Ironically, what seems to have given a push to Mann’s fortunes were the killing of popular Punjabi singer Sidhu Moose Wala and the road-accident death of controversial actor-turned-activist Deep Sidhu, an accused in the Republic Day violence last year in Delhi during the farmer protests and was booked for instigating a mob to hoist the Nishaan sahib (Sikh flag) at the Red Fort that day. While Moose Wala had joined the Congress before his death, the controversial subjects on which he based his songs were used by right-wing Panthic leaders to trigger anti-establishment sentiments in the run-up to the bypolls.

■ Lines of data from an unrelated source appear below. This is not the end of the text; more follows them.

-- ==== Sys2Proof/Laws/Ops.lean ====
section
/-! SUPPORT. What each shared operation of Machine/Ops.lean and Machine/Flags.lean can do, said once. -/

namespace Sys2Proof.Machine

open Sys2Proof

/-! ### The tick (40_tickstate.md R110, R111) -/

theorem countDown_toNat (cnt : Half) : (countDown cnt).toNat = cnt.toNat - 1 := by
  unfold countDown
  split <;> bv_omega

theorem expireFlag_eq (cnt : Half) (flag : Bool) : expireFlag cnt flag = (flag || cnt == 1) := by
  unfold expireFlag countDown
  congr 1
  by_cases h : cnt = 0#16
  · subst h; decide
  · by_cases h₁ : cnt = 1#16
    · subst h₁; decide
    · have h₂ : cnt - 1#16 ≠ 0#16 := by bv_omega
      simp [h, beq_eq_false_iff_ne.mpr h₁, beq_eq_false_iff_ne.mpr h₂]

theorem guardUp_toNat {c : Config} (hc : c.Legal) (g : Half) :
    (guardUp c g).toNat = if g.toNat < c.BLANKING_TIMEOUT then g.toNat + 1 else g.toNat := by
  obtain ⟨-, -, -, -, ⟨-, hb⟩, -⟩ := hc
  unfold guardUp
  split <;> bv_omega

theorem guardUp_le {c : Config} (hc : c.Legal) {g : Half} (hg : g.toNat ≤ c.BLANKING_TIMEOUT) :
    (guardUp c g).toNat ≤ c.BLANKING_TIMEOUT := by
  rw [guardUp_toNat hc]
  split <;> omega

/-! ### Acceptance (30_encoding.md R82) -/

theorem accept_idle {body : State → State} {s : State} (h : s.ctl_phase = .idle) : accept body s = .next (body s) := by
  simp [accept, h]

theorem accept_txOnair {body : State → State} {s : State} (h : s.ctl_phase = .txOnair) : accept body s = .next s := by
  simp [accept, h]

/-- All that accepting a command can do. -/
theorem accept_cases {body : State → State} {s t : State} (h : accept body s = .next t) :
    (s.ctl_phase = .idle ∧ t = body s) ∨ (s.ctl_phase = .txOnair ∧ t = s) := by
  cases hp : s.ctl_phase with
  | idle => simp [accept_idle hp] at h; exact .inl ⟨rfl, h.symm⟩
  | txOnair => simp [accept_txOnair hp] at h; exact .inr ⟨rfl, h.symm⟩

/-! ### The choice of the next input -/

/-- The input taken was presented and is enabled, those before it were held off, and those are all that stay. -/
theorem takeEnabled_some {p : Phase} {l : List Input} {i : Input} {others : List Input}
    (h : takeEnabled p l = some (i, others)) :
    ∃ held later, l = held ++ i :: later ∧ others = held ++ later ∧ enabled p i = true ∧
      ∀ j ∈ held, enabled p j = false := by
  induction l generalizing others with
  | nil => simp [takeEnabled] at h
  | cons a rest ih =>
    unfold takeEnabled at h
    split at h
    · cases h
      exact ⟨[], rest, rfl, rfl, ‹_›, by simp⟩
    · split at h
      · rename_i ha _ j r hr
        simp only [Option.some.injEq, Prod.mk.injEq] at h
        obtain ⟨rfl, rfl⟩ := h
        obtain ⟨held, later, h₁, h₂, h₃, h₄⟩ := ih hr
        exact ⟨a :: held, later, by simp [h₁], by simp [h₂], h₃, by simpa [ha] using h₄⟩
      · cases h

theorem takeEnabled_mem {p : Phase} {l : List Input} {i : Input} {others : List Input}
    (h : takeEnabled p l = some (i, others)) {j : Input} (hj : j ∈ others) : j ∈ l := by
  obtain ⟨held, later, rfl, rfl, -, -⟩ := takeEnabled_some h
  simp at hj ⊢
  tauto

@[simp] theorem takeEnabled_cons_enabled {p : Phase} {i : Input} {rest : List Input} (h : enabled p i = true) :
    takeEnabled p (i :: rest) = some (i, rest) := by simp [takeEnabled, h]

/-- All that one step can do: wait, reset, or execute the decoded signal of an enabled input. -/
theorem step_cases {s t : State} (h : step s = .next t) :
    (takeEnabled s.ctl_phase s.inputs = none ∧ t = s) ∨
    (∃ others, takeEnabled s.ctl_phase s.inputs = some (.reset, others) ∧ t = applyReset others s) ∨
    (∃ sig a others i, takeEnabled s.ctl_phase s.inputs = some (.signal sig a, others) ∧ decode sig = .ok i ∧
      exec i (load others a s) = .next t) := by
  unfold step at h
  split at h
  · exact .inl ⟨‹_›, by simpa using h.symm⟩
  · exact .inr (.inl ⟨_, ‹_›, by simpa using h.symm⟩)
  · split at h
    · exact .inr (.inr ⟨_, _, _, _, ‹_›, ‹_›, h⟩)
    · simp at h

end Sys2Proof.Machine
end

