theorem crcByte_left_injective (b : Byte) : Function.Injective (crcByte · b) :=
  fun _ _ h => (BitVec.xor_left_inj _).mp (crcShifts_injective 8 h)

theorem crcByte_right_injective (crc : Half) : Function.Injective (crcByte crc) := by
  intro a b h
  have hwide : a.setWidth 16 = b.setWidth 16 := (BitVec.xor_right_inj _).mp (crcShifts_injective 8 h)
  bv_omega

theorem foldl_crcByte_injective (bytes : List Byte) : Function.Injective (bytes.foldl crcByte) := by
  induction bytes with
  | nil => exact Function.injective_id
  | cons b bytes ih => exact ih.comp (crcByte_left_injective b)

/-- One changed byte changes the checksum: the registers part at that byte and never meet again. -/
theorem crc16_ne_of_byte_ne (before after : List Byte) {a b : Byte} (h : a ≠ b) :
    crc16 (before ++ a :: after) ≠ crc16 (before ++ b :: after) := by
  simp only [crc16, List.foldl_append, List.foldl_cons]
  exact fun heq => h (crcByte_right_injective _ (foldl_crcByte_injective after heq))

/-! ### Frames (R153, R154) -/

/-- A payload with two checksum bytes behind it: what `VERIFY` compares. -/
theorem verify_append_pair {c : Config} (hc : c.Legal) {payload : List Byte} (hlen : payload.length = c.N - 2)
    (high low : Byte) : c.verify (payload ++ [high, low]) = (crc16 payload == high ++ low) := by
  obtain ⟨⟨hN, -⟩, -⟩ := hc
  have hframeLength : c.N = payload.length + 2 := by omega
  have hpayload : payloadOf c.N (payload ++ [high, low]) = payload := List.take_left' hlen
  have hstored : storedCrc c.N (payload ++ [high, low]) = high ++ low := by
    simp [storedCrc, hframeLength]
  have hframe : (payload ++ [high, low]).length = c.N := by
    simp [hframeLength]
  simp [Config.verify, hpayload, hstored, hframe]

/-- The checksum goes into its two bytes and comes out whole. -/
theorem verify_encodeFrame {c : Config} (hc : c.Legal) {payload : List Byte} (hlen : payload.length = c.N - 2) :
    c.verify (encodeFrame payload) = true := by
  rw [encodeFrame, verify_append_pair hc hlen, Laws.highByte_append_lowByte, beq_self_eq_true]

theorem encodeFrame_length_of_payload {c : Config} (hc : c.Legal) {payload : List Byte}
    (hlen : payload.length = c.N - 2) : (encodeFrame payload).length = c.N := by
  obtain ⟨⟨hN, -⟩, -⟩ := hc
  rw [encodeFrame_length]
  omega

/-- Settles O41: `verify_encodeFrame`, and two bytes more than the payload are `N`. -/
theorem encodedFramesVerify : Obligations.EncodedFramesVerify := by
  unfold Obligations.EncodedFramesVerify
  exact fun c payload hc hlen => ⟨encodeFrame_length_of_payload hc hlen, verify_encodeFrame hc hlen⟩

/-! ### Errors (R155) -/

theorem xor_bit_ne (b : Byte) {k : Nat} (hk : k < 8) : b ^^^ (1#8 <<< k) ≠ b := by
  have hbit : ∀ k < 8, 1#8 <<< k ≠ 0#8 := by decide
  exact fun h => hbit k hk (by simpa using congrArg (b ^^^ ·) h)

theorem modify_append_of_lt {α : Type} (f : α → α) (right : List α) {left : List α} {i : Nat} (h : i < left.length) :
    (left ++ right).modify i f = left.modify i f ++ right := by
  induction left generalizing i with
  | nil => simp at h
  | cons a left ih =>
    cases i with
    | zero => rfl
    | succ i => simp [ih (Nat.lt_of_succ_lt_succ h)]

theorem modify_append_add {α : Type} (f : α → α) (left right : List α) (i : Nat) :
    (left ++ right).modify (left.length + i) f = left ++ right.modify i f := by
  induction left with
  | nil => simp
  | cons a left ih => simp [Nat.succ_add, ih]

/-- A changed byte of the payload changes the checksum, and the stored one is the old. -/
theorem verify_payload_changed {c : Config} (hc : c.Legal) {payload : List Byte} (hlen : payload.length = c.N - 2)
    {i : Nat} (hi : i < payload.length) {f : Byte → Byte} (hf : ∀ b, f b ≠ b) :
    c.verify ((encodeFrame payload).modify i f) = false := by
  have hcrc : crc16 (payload.modify i f) ≠ crc16 payload := by
    have hsplit : payload = payload.take i ++ payload[i] :: payload.drop (i + 1) := by simp
    rw [List.modify_eq_take_cons_drop hi]
    conv_rhs => rw [hsplit]
    exact crc16_ne_of_byte_ne _ _ (hf _)
  rw [encodeFrame, modify_append_of_lt f _ hi, verify_append_pair hc (by rwa [List.length_modify]),
    Laws.highByte_append_lowByte]
  exact beq_false_of_ne hcrc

The killing of Moose Wala, who primarily chose subjects that addressed the angst of the youth, was among the reasons that resulted in the catapulting of Mann who otherwise had lost five assembly polls and one Lok Sabha election, say analysts.

It was not just Mann but Shiromani Akali Dal, which finds itself on the precipice of extinction following a series of poll drubbings, that stirred the sentiments. In fact, SAD leader Sukhbir Badal had proposed a joint candidate to take on AAP in the by-election. SAD had urged Mann to support the candidature of Kamaldeep Kaur Rajoana, sister of Balwant Singh Rajoana, who had been convicted in the Beant Singh assassination case, and the Akali Dal has been pressing for the release of prisoners like him who have spent more than 25 years in jail. Mann had turned down the proposal at the last moment but the noise created by the right-wing Sikh Panthic leaders seems to have turned the tide against AAP.

What didn’t help AAP either was its failure to deliver on the law and order front. The Moose Wala killing not only exposed the governance claims of the party but made Panthic politics even shriller.